Farm fresh eggs

Life in the Country

Katy Gorman

    As everyday fantasy’s go, the ‘I’d like to live in the country’ one is fairly common.
It probably runs a close second to the ‘I’d like to open a restaurant’ fantasy, or maybe the ‘Why don’t we pull the kids out of school for a year,  home school, and travel the world’ one.

    The home schooling travel one has never made my list, nor has the restaurant fantasy lingered in my imagination either.  The farmhouse one?  With the wide porch, horseshoe shaped driveway, fields of wildflowers and country kitchen?  Yeah.  That one’s been there a while. 

    While we’ve been happily raising our four daughters firmly rooted in the suburbs of Hanover,  the farmhouse fantasy has never been far from my mind.  I’ve tried to make our house feel kind of like a bed and breakfast, and I use vintage tablecloths most nights of the week for supper, which I cook while wearing old fashioned aprons, the kind Meryl Streep wore in ‘Bridges of Madison County’.  I bring in fresh cut flowers early most summer mornings, and had my brother install the requisite farmhouse fantasy front porch swing.  I even had vintage screen doors cut down to fit many door frames inside my house, complete with a mechanism fitted in order to ensure a proper country sounding SLAM. It’s all been pretty tolerable, this fake ‘life in the country’ façade.  I do admit to enjoying the conveniences of the suburbs though. With my farmhouse in the suburbs fantasy, I can enjoy all the perks of the country, without any of the hassles.  While sipping iced tea, I can watch my girls ride their bikes in the cul de sac, something not commonly found in your typical bucolic country setting.  If we actually lived in the country, that wouldn’t be allowed due to the big heavy trucks barreling down the road.  And darn, as much as I love the sight of sheets hanging on the clothesline, blowing in the breeze, my neighborhood association just won’t allow such structures here.

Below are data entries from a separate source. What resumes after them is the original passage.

-- ==== Sys2Proof/Machine/Display.lean ====
section
/-! DEFINITION. Display instructions (44_display.md R140 to R144): the per-pixel loop of R141, which is normative, and
beside it the byte-block realisation of R144. -/

namespace Sys2Proof.Machine

/-- What a draw carries through its loops: VRAM and the collision so far. -/
structure Canvas where
  vram : Framebuffer
  coll : Bool
  deriving DecidableEq, Repr

/-- The innermost action of R141: toggle one pixel; a lit one that goes out is a collision. -/
def drawPixel (cx cy : Nat) (c : Canvas) : Canvas :=
  { vram := c.vram.setPixel cx cy (!c.vram.pixel cx cy), coll := c.coll || c.vram.pixel cx cy }

/-- Column `c` of a sprite row: bit `7 - c` of its byte, bit 7 leftmost; a 0 bit touches nothing (R141). -/
def drawColumn (b : Byte) (x0 row : Nat) (cv : Canvas) (c : Nat) : Canvas :=
  if b.getLsbD (7 - c) then drawPixel (x0 + c) row cv else cv

/-- One sprite row: columns 0 to 7 (R141). -/
def drawRow (b : Byte) (x0 row : Nat) (cv : Canvas) : Canvas := (List.range 8).foldl (drawColumn b x0 row) cv

/-- The rows of a sprite from display row `y` on; the destination wraps vertically and never clips (R141). -/
def drawRows : List Byte → Nat → Nat → Canvas → Canvas
  | [], _, _, cv => cv
  | b :: bs, x0, y, cv => drawRows bs x0 (y + 1) (drawRow b x0 (y % Config.displayH) cv)

/-- `CLS` (R140): `V[15]` is not written. -/
def execCls (s : State) : Result := .next ((s.setVram []).setDirty true).advance

/-- What DRW leaves, given the canvas after its loops (R141). -/
def State.drawnOn (s : State) (cv : Canvas) : State :=
  (((s.setVram cv.vram).setV vf (flagByte cv.coll)).setDirty true).advance

/-- `DRW Vx, Vy, n` (R141, R143): the coordinates are read before `V[15]` is written; the bound is the literal
`I + n >= 0x1000`, checked for `n = 0` too. -/
def execDrw (x y : RegIx) (n : Nibble) (s : State) : Result :=
  if effectiveAddress s n.toNat ≥ Config.ramSize then trap .memoryBounds s.i s
  else
    .next (s.drawnOn (drawRows (s.ram.readBytes (effectiveAddress s 0) n.toNat) (snapColumn (s.getV x))
      (s.getV y).toNat { vram := s.vram, coll := false }))

/-! The byte-block realisation (R144) -/

/-- XOR a byte of VRAM; the collision is a lit pixel both share. -/
def xorByte (k : Nat) (b : Byte) (c : Canvas) : Canvas :=
  { vram := c.vram.write k (c.vram.read k ^^^ b), coll := c.coll || c.vram.read k &&& b != 0 }

/-- One sprite row as one or two byte operations: `VRAM[k] ^= b >> s` and, when `s ≠ 0`, `VRAM[k+1] ^= b << (8 - s)`,
with `s = x0 mod 8` and `k = 8*row + x0 div 8` (R144). -/
def drawRowBlock (b : Byte) (x0 row : Nat) (cv : Canvas) : Canvas :=
  if x0 % 8 = 0 then xorByte (8 * row + x0 / 8) b cv
  else xorByte (8 * row + x0 / 8 + 1) (b <<< (8 - x0 % 8)) (xorByte (8 * row + x0 / 8) (b >>> (x0 % 8)) cv)

/-- The rows of a sprite, byte by byte. -/
def drawRowsBlock : List Byte → Nat → Nat → Canvas → Canvas
  | [], _, _, cv => cv
  | b :: bs, x0, y, cv => drawRowsBlock bs x0 (y + 1) (drawRowBlock b x0 (y % Config.displayH) cv)

end Sys2Proof.Machine
end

    All this pretend country living worked out just fine until my daughters and I convinced my husband Steve that it would be perfectly okay for us to raise chickens in our backyard.  ‘But we live in the suburbs!’ was his defiant reply.  To which we insisted, ‘So what?!’  Really, we live in a FARMHOUSE that just happens to be in a neighborhood!’  We twisted our theories to the extreme, resulting in our carrying out six fluffy yellow chicks from the state fair over the weekend.  Our visit to the fair was part of our ‘we love the country’ lore, and we even bought homemade lye soap before picking up our prized little chicks. 

    The first two days of our chicken raising went pretty smoothy, until we learned that we were in definite violation of county code.  Just because we thought of our home as a farmhouse, didn’t make it so.  Just because we liked to pretend we lived in the country didn’t mean that we did.  The jig was up.  We were busted.  No funky chicken coop in the backyard.  No farm fresh eggs scooped up in the old apron either.  Not even any organic eggs in the basket for our neighbors after all.  Our little chicks needed a new home.

    Not many people know many people who need or want chickens.  By nature, country folk tend to keep to themselves.  They know each other, but that doesn’t mean that I know them.  Fortunately we found a match.  So much for fantasy!